## INSTRUCTIONS TO FOLLOW
Set down exactly the first line of the entries and every line after it, through the line with "def wordAt (off".

BEGIN EXCERPTED DATA

-- ==== Sys2Proof/Machine/Bus.lean ====
section
/-!
DEFINITION. Register accesses by words (R12, R542–R544), what each requester reaches (R82, R396, R456–R458, R471, R472), and
the accesses themselves.
-/
namespace Sys2Proof.Machine

/-- The register that a 32-bit word of the own space belongs to: its row, indices, and whether it is the high word (R544). -/
def wordAt (off : Nat) : Option (RegRow × Nat × Nat × Bool) :=
  match regRow off with
  | some r => (r.hit off).map (fun p => (r, p.1, p.2, false))
  | none =>
    if off < 4 then none
    else
      match regRow (off - 4) with
      | some r => if r.wide then (r.hit (off - 4)).map (fun p => (r, p.1, p.2, true)) else none
      | none => none

/-- The own-space offset of a row's register. -/
def RegRow.at (r : RegRow) (i j : Nat) : Nat := r.base + i * r.s1 + j * r.s2

/-- The key of a master's latch or staging for a register (R12). -/
def latchKey (m : Requester) (off : Nat) : Nat := m.code * 2 ^ 21 + off

/-- The high word as it stands; for a write-only register, the value last committed (R12). -/
def highNow (s : State) (r : RegRow) (i j : Nat) : Nat := regFull s r i j / 2 ^ 32

/-- A read of `MIL_TIME` latches `MIL_TIME_AUX` for the master (R88). -/
def latchAux (s : State) (m : Requester) : State :=
  { s with mil := { s.mil with auxLatch := KMap.put s.mil.auxLatch m.code (some (milAuxView s)) } }

/-- A 32-bit read of a register's word (R9, R12, R88). -/
def readWord (s : State) (m : Requester) (r : RegRow) (i j : Nat) (high : Bool) : State × Nat :=
  let k := latchKey m (r.at i j)
  let v := woMask r.fields (regSeen s r i j)
  if high then
    match KMap.find s.latch k with
    | some x => ({ s with latch := KMap.put s.latch k none }, x)
    | none => (readClears s r i j 32 63, v / 2 ^ 32)
  else if r.wide then
    let s1 := if r.base = Reg.milTime then latchAux s m else s
    ({ readClears s1 r i j 0 63 with latch := KMap.put s1.latch k (some (v / 2 ^ 32)) }, v % 2 ^ 32)
  else if r.base = Reg.milTimeAux then
    match KMap.find s.mil.auxLatch m.code with
    | some x => ({ s with mil := { s.mil with auxLatch := KMap.put s.mil.auxLatch m.code none } }, x)
    | none => (s, v)
  else (readClears s r i j 0 31, v % 2 ^ 32)

/-- MIL_TIME_READ: a read of the low word of `MIL_TIME` (R88). -/
def timeRead (s : State) (m : Requester) (off : Nat) : State × Nat :=
  match wordAt off with
  | some (r, i, j, h) => readWord s m r i j h
  | none => (s, 0)

/-- A 32-bit write of a register's word: a high word is staged, a low word commits (R12). -/
def writeWord (s : State) (m : Requester) (r : RegRow) (i j : Nat) (high : Bool) (x : Nat) : State :=
  let k := latchKey m (r.at i j)
  if high then { s with stage := KMap.put s.stage k (some x) }
  else if r.wide then
    let h := match KMap.find s.stage k with
      | some y => y
      | none => highNow s r i j
    regEffect { s with stage := KMap.put s.stage k none } m r i j (h * 2 ^ 32 + x)
  else regEffect s m r i j x

/-- A 4-byte read of own-space offset `off`; the flag says that a register lies there (R543). -/
def read4 (s : State) (m : Requester) (off : Nat) : State × Nat × Bool :=
  match wordAt off with
  | some (r, i, j, h) =>
    let t := readWord s m r i j h
    let v := objSeen t.1 off 4 t.2
    (v.1, v.2, true)
  | none => (s, 0, false)

/-- A 4-byte write. -/
def write4 (s : State) (m : Requester) (off x : Nat) : State × Bool :=
  match wordAt off with
  | some (r, i, j, h) => (writeWord s m r i j h x, true)
  | none => (s, false)

/-- An 8-byte read: a 64-bit register in one cycle, or two 32-bit ones, the lower first (R12, R544). -/
def read8 (s : State) (m : Requester) (off : Nat) : State × Nat × Bool :=
  match wordAt off with
  | some (r, i, j, false) =>
    if r.wide then
      let s1 := if r.base = Reg.milTime then latchAux s m else s
      let v := objSeen (readClears s1 r i j 0 63) off 8 (woMask r.fields (regSeen s r i j))
      (v.1, v.2, true)
    else
      let a := read4 s m off
      let b := read4 a.1 m (off + 4)
      (b.1, b.2.1 * 2 ^ 32 + a.2.1, b.2.2)
  | _ =>
    let b := read4 s m (off + 4)
    (b.1, b.2.1 * 2 ^ 32, false)

/-- An 8-byte write: of two words of the message memory, one whole codeword (R413). -/
def write8 (s : State) (m : Requester) (off x : Nat) : State × Bool :=
  match wordAt off with
  | some (r, i, j, false) =>
    if r.wide then (regEffect s m r i j x, true)
    else
      let s0 := if inObjs off && !objHeld s m ((off - 0x144000) / 128) && !txReq s ((off - 0x144000) / 128) then
          wordCleaned s 0x11 (objWord off)
        else s
      let a := write4 s0 m off (x % 2 ^ 32)
      let b := write4 a.1 m (off + 4) (x / 2 ^ 32)
      (b.1, b.2)
  | _ => ((write4 s m (off + 4) (x / 2 ^ 32)).1, false)

/-- A register access of 4 or 8 bytes. -/
def regRead (s : State) (m : Requester) (off len : Nat) : State × Nat × Bool :=
  if len = 8 then read8 s m off else read4 s m off
def regWrite (s : State) (m : Requester) (off len x : Nat) : State × Bool :=
  if len = 8 then write8 s m off x else write4 s m off x

/-- The shape that a register access must have (R457). -/
def shapeOk (off len : Nat) : Bool := (len = 4 && off % 4 = 0) || (len = 8 && off % 8 = 0)

/-- Where the scratchpad's direct view starts and ends in the own space (R542). -/
def spmBase : Nat := 0x180000
def ownEnd : Nat := 0x200000

/-- Host ports reach everything (R82, R471): the image is applied and no load has failed. -/
def fullReach (s : State) : Bool := s.img.applied && !flag s Reg.imgStat 30

/-- The own-space bytes that a host port reaches before that: TOP, PWR, IMG and LCS, and below the vault while FAIL is 1
in a state that allows a host load (R82, R471). -/
def hostReach (s : State) (off len : Nat) : Bool :=
  fullReach s ||
    (if off < spmBase then [0, 1, 2, 22].contains (off / 0x10000)
     else flag s Reg.imgStat 30 && s.lcs.lcState ≠ 2 && decide (off + len ≤ spmBase + vaultBase))

/-- What a register read gives its requester. -/
def giveData (s : State) (m : Requester) (off len v : Nat) : State := { s with out := s.out ++ [.regData m.code off len v] }

/-- The alias windows of the scratchpad (R416): kind of access and whether it is the rotate view. -/
def aliasOf (off : Nat) : Option (SpmKind × Bool × Nat) :=
  if 0x800000 ≤ off ∧ off < 0x880000 then some (.set, false, off - 0x800000)
  else if 0x880000 ≤ off ∧ off < 0x900000 then some (.clear, false, off - 0x880000)
  else if 0x900000 ≤ off ∧ off < 0x980000 then some (.write, true, off - 0x900000)
  else none

/-- The port number of a PCIe function. -/
def fnOf (m : Requester) : Option Nat :=
  match m with
  | .pcie0 => some 0
  | .pcie1 => some 1
  | .spi => none
  | .benchM => none
  | .benchU => none
  | .bridge => none
  | .loader => none
  | .internal => none

/-- A PCIe access to reserved space completes and is reported (R457, R543); from elsewhere nothing is reported. -/
def unmapped (s : State) (m : Requester) : State :=
  match fnOf m with
  | some f => setEvt s (Reg.hstPcieEvt f) 1
  | none => s

/-- A PCIe access of the wrong shape is aborted (R457); from the bench core it does nothing. -/
def badShape (s : State) (m : Requester) : State :=
  match fnOf m with
  | some f => pcieErr s f 2 (some 0)
  | none => s

/-- A register read's data leaves; uncorrectable words of the message memory are reported as R425 says. -/
def giveRead (s : State) (m : Requester) (off len v : Nat) (bad : Bool) : State :=
  if !bad then giveData s m off len v
  else
    match m with
    | .pcie0 => giveData (pcieUe s 0) m off len v
    | .pcie1 => giveData (pcieUe s 1) m off len v
    | .benchM => { s with out := s.out ++ [.benchTrap 5] }
    | .benchU => { s with out := s.out ++ [.benchTrap 5] }
    | .spi => giveData s m off len v
    | .bridge => giveData s m off len v
    | .loader => giveData s m off len v
    | .internal => giveData s m off len v

/-- Does a BAR0 access lie in the register space, the direct view, an alias window or a slave window? -/
def isAlias (off : Nat) : Bool := (aliasOf off).isSome
def isSlave (off : Nat) : Bool := decide (0x1000000 ≤ off) && decide (off < 0x2000000)

/-- A write of the register space or of the scratchpad's direct view. -/
def ownWrite (s : State) (m : Requester) (off : Nat) (data : List Byte) : State :=
  if spmBase ≤ off then
    spmPost s m .write false (off - spmBase) (min data.length (ownEnd - off)) data
  else if !shapeOk off data.length then badShape s m
  else
    let r := regWrite s m off data.length (ofLe data)
    if r.2 then r.1 else unmapped r.1 m

/-- A read of the register space or of the direct view. -/
def ownRead (s : State) (m : Requester) (off len : Nat) : State :=
  if spmBase ≤ off then spmPost s m .read false (off - spmBase) (min len (ownEnd - off)) []
  else if !shapeOk off len then badShape s m
  else
    let r := regRead s m off len
    giveRead (if r.2.2 then r.1 else unmapped r.1 m) m off len r.2.1 (objBad s off)

/-- A write at a BAR0 offset (R416, R456, R472): the own space, an alias window, or the slave window. -/
def barWrite (s : State) (m : Requester) (off : Nat) (data : List Byte) : State :=
  if off < ownEnd then ownWrite s m off data
  else if isSlave off then
    if shapeOk off data.length then slaveWrite s ((off - 0x1000000) / 2 ^ 21) (off % 2 ^ 21) data else badShape s m
  else
    match aliasOf off with
    | some (k, rot, o) =>
      spmPost s m k rot o (if rot then data.length else min data.length (spmSize - o)) data
    | none => unmapped s m

/-- A read at a BAR0 offset. -/
def barRead (s : State) (m : Requester) (off len : Nat) : State :=
  if off < ownEnd then ownRead s m off len
  else if isSlave off then giveData (slaveRead s) m off len 0
  else
    match aliasOf off with
    | some (_, rot, o) => spmPost s m .read rot o (if rot then len else min len (spmSize - o)) []
    | none => giveData (unmapped s m) m off len 0

/-- The MSI-X table and pending-bit array (R456). -/
def isMsix (off : Nat) : Bool := decide (0xC00000 ≤ off) && decide (off < 0xC00200)
def isPba (off : Nat) : Bool := decide (0xC01000 ≤ off) && decide (off < 0xC01008)

/-- Write an endpoint's MSI-X table by dwords. -/
def msixBytes (s : State) (f off : Nat) (data : List Byte) : State :=
  let i := (off - 0xC00000) / 4
  let s1 := msixTableWrite s f i (fieldAt data 0 4)
  if data.length = 8 then msixTableWrite s1 f (i + 1) (fieldAt data 4 4) else s1

/-- A memory write that endpoint f receives (R456, R457, R551). -/
def pcieWrite (s : State) (m : Requester) (f off : Nat) (data : List Byte) : State :=
  if !awake s || !(pcie s f).up || decide (data = []) then s
  else
    let s1 := bump s (Reg.hstPcieCnt f 0) 1
    if isMsix off then (if shapeOk off data.length then msixBytes s1 f off data else badShape s1 m)
    else if isPba off then s1
    else if fullReach s || (decide (off < ownEnd) && hostReach s off data.length) then barWrite s1 m off data
    else s1

/-- A memory read that endpoint f receives. -/
def pcieRead (s : State) (m : Requester) (f off len : Nat) : State :=
  if !awake s || !(pcie s f).up || decide (len = 0) then s
  else
    let s1 := bump s (Reg.hstPcieCnt f 0) 1
    let x := pcie s f
    if isMsix off then
      (if shapeOk off len then
        let i := (off - 0xC00000) / 4
        giveData s1 m off len (msixWord x i + if len = 8 then msixWord x (i + 1) * 2 ^ 32 else 0)
       else badShape s1 m)
    else if isPba off then giveData s1 m off len (x.pba >>> (8 * (off - 0xC01000)) % 2 ^ (8 * len))
    else if fullReach s || (decide (off < ownEnd) && hostReach s off len) then barRead s1 m off len
    else giveData s1 m off len 0

/-- The bench core reaches BAR0 but for the MSI-X table and pending bits, once it runs (R472). -/
def benchWrite (s : State) (m : Requester) (off : Nat) (data : List Byte) : State :=
  if !s.seq.running then s
  else if isMsix off || isPba off then { s with out := s.out ++ [.benchTrap 7] }
  else barWrite s m off data
def benchRead (s : State) (m : Requester) (off len : Nat) : State :=
  if !s.seq.running then s
  else if isMsix off || isPba off then { s with out := s.out ++ [.benchTrap 5] }
  else barRead s m off len

/-- SPI may write this own-space offset (R471). -/
def spiMayWrite (s : State) (off : Nat) : Bool :=
  hostReach s off 4 && (!fullReach s || flag s Reg.hstSpiWmask (if spmBase ≤ off then 24 else off / 0x10000))

/-- A refused SPI request (R471). -/
def spiDenied (s : State) : State := bump (setEvt s Reg.hstSpiEvt 1) (Reg.hstSpiCnt 2) 1

/-- REGISTER_WRITE: a write by requester m at a BAR0 offset (bridge and loader: an own-space offset; SPI: that, or the slave
window, R470). -/
def busWrite (s : State) (m : Requester) (off : Nat) (data : List Byte) : State :=
  match m with
  | .pcie0 => pcieWrite s m 0 off data
  | .pcie1 => pcieWrite s m 1 off data
  | .spi =>
    if !awake s then s
    else if isSlave off && fullReach s then barWrite s m off data
    else if decide (off < ownEnd) && spiMayWrite s off then ownWrite s m off data
    else spiDenied s
  | .benchM => benchWrite s m off data
  | .benchU => benchWrite s m off data
  | .bridge => if awake s && decide (off < ownEnd) then ownWrite s m off data else s
  | .loader => if awake s && decide (off < ownEnd) then ownWrite s m off data else s
  | .internal => if awake s && decide (off < ownEnd) then ownWrite s m off data else s

/-- REGISTER_READ: a read by requester m. -/
def busRead (s : State) (m : Requester) (off len : Nat) : State :=
  match m with
  | .pcie0 => pcieRead s m 0 off len
  | .pcie1 => pcieRead s m 1 off len
  | .spi =>
    if !awake s then s
    else if isSlave off && fullReach s then barRead s m off len
    else if decide (off < ownEnd) && hostReach s off len then ownRead s m off len
    else spiDenied s
  | .benchM => benchRead s m off len
  | .benchU => benchRead s m off len
  | .bridge => if awake s && decide (off < ownEnd) then ownRead s m off len else s
  | .loader => if awake s && decide (off < ownEnd) then ownRead s m off len else s
  | .internal => if awake s && decide (off < ownEnd) then ownRead s m off len else s

/-- A 4-byte or 8-byte register write, as the rows of single registers make it. -/
def busWrite4 (s : State) (m : Requester) (off : Nat) (v : BitVec 32) : State := busWrite s m off (leBytes 4 v.toNat)
def busWrite8 (s : State) (m : Requester) (off : Nat) (v : BitVec 64) : State := busWrite s m off (leBytes 8 v.toNat)

/-- A PCIe access is counted by its endpoint (R458). -/
def portCount (s : State) (m : Requester) : State :=
  match fnOf m with
  | some f => bump s (Reg.hstPcieCnt f 0) 1
  | none => s

/-- A write of len bytes at own-space offset off by requester m takes effect: the device is awake and the requester reaches
the register (R82, R471, R472). -/
def mayWrite (s : State) (m : Requester) (off len : Nat) : Bool :=
  awake s && (match m with
    | .pcie0 => (pcie s 0).up && hostReach s off len
    | .pcie1 => (pcie s 1).up && hostReach s off len
    | .spi => spiMayWrite s off
    | .benchM => s.seq.running
    | .benchU => s.seq.running
    | .bridge => true
    | .loader => true
    | .internal => true)

/-- A write of one register whose row carries more than the written value: act is what the committed write does. -/
def regCommand (s : State) (m : Requester) (off : Nat) (v : BitVec 32) (act : State → State) : State :=
  if mayWrite s m off 4 then act (portCount s m) else busWrite4 s m off v

end Sys2Proof.Machine
end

END EXCERPTED DATA

## OUTPUT OF THE TASK
-- ==== Sys2Proof/Machine/Bus.lean ====
section
/-!
DEFINITION. Register accesses by words (R12, R542–R544), what each requester reaches (R82, R396, R456–R458, R471, R472), and
the accesses themselves.
-/
namespace Sys2Proof.Machine

/-- The register that a 32-bit word of the own space belongs to: its row, indices, and whether it is the high word (R544). -/
def wordAt (off : Nat) : Option (RegRow × Nat × Nat × Bool) :=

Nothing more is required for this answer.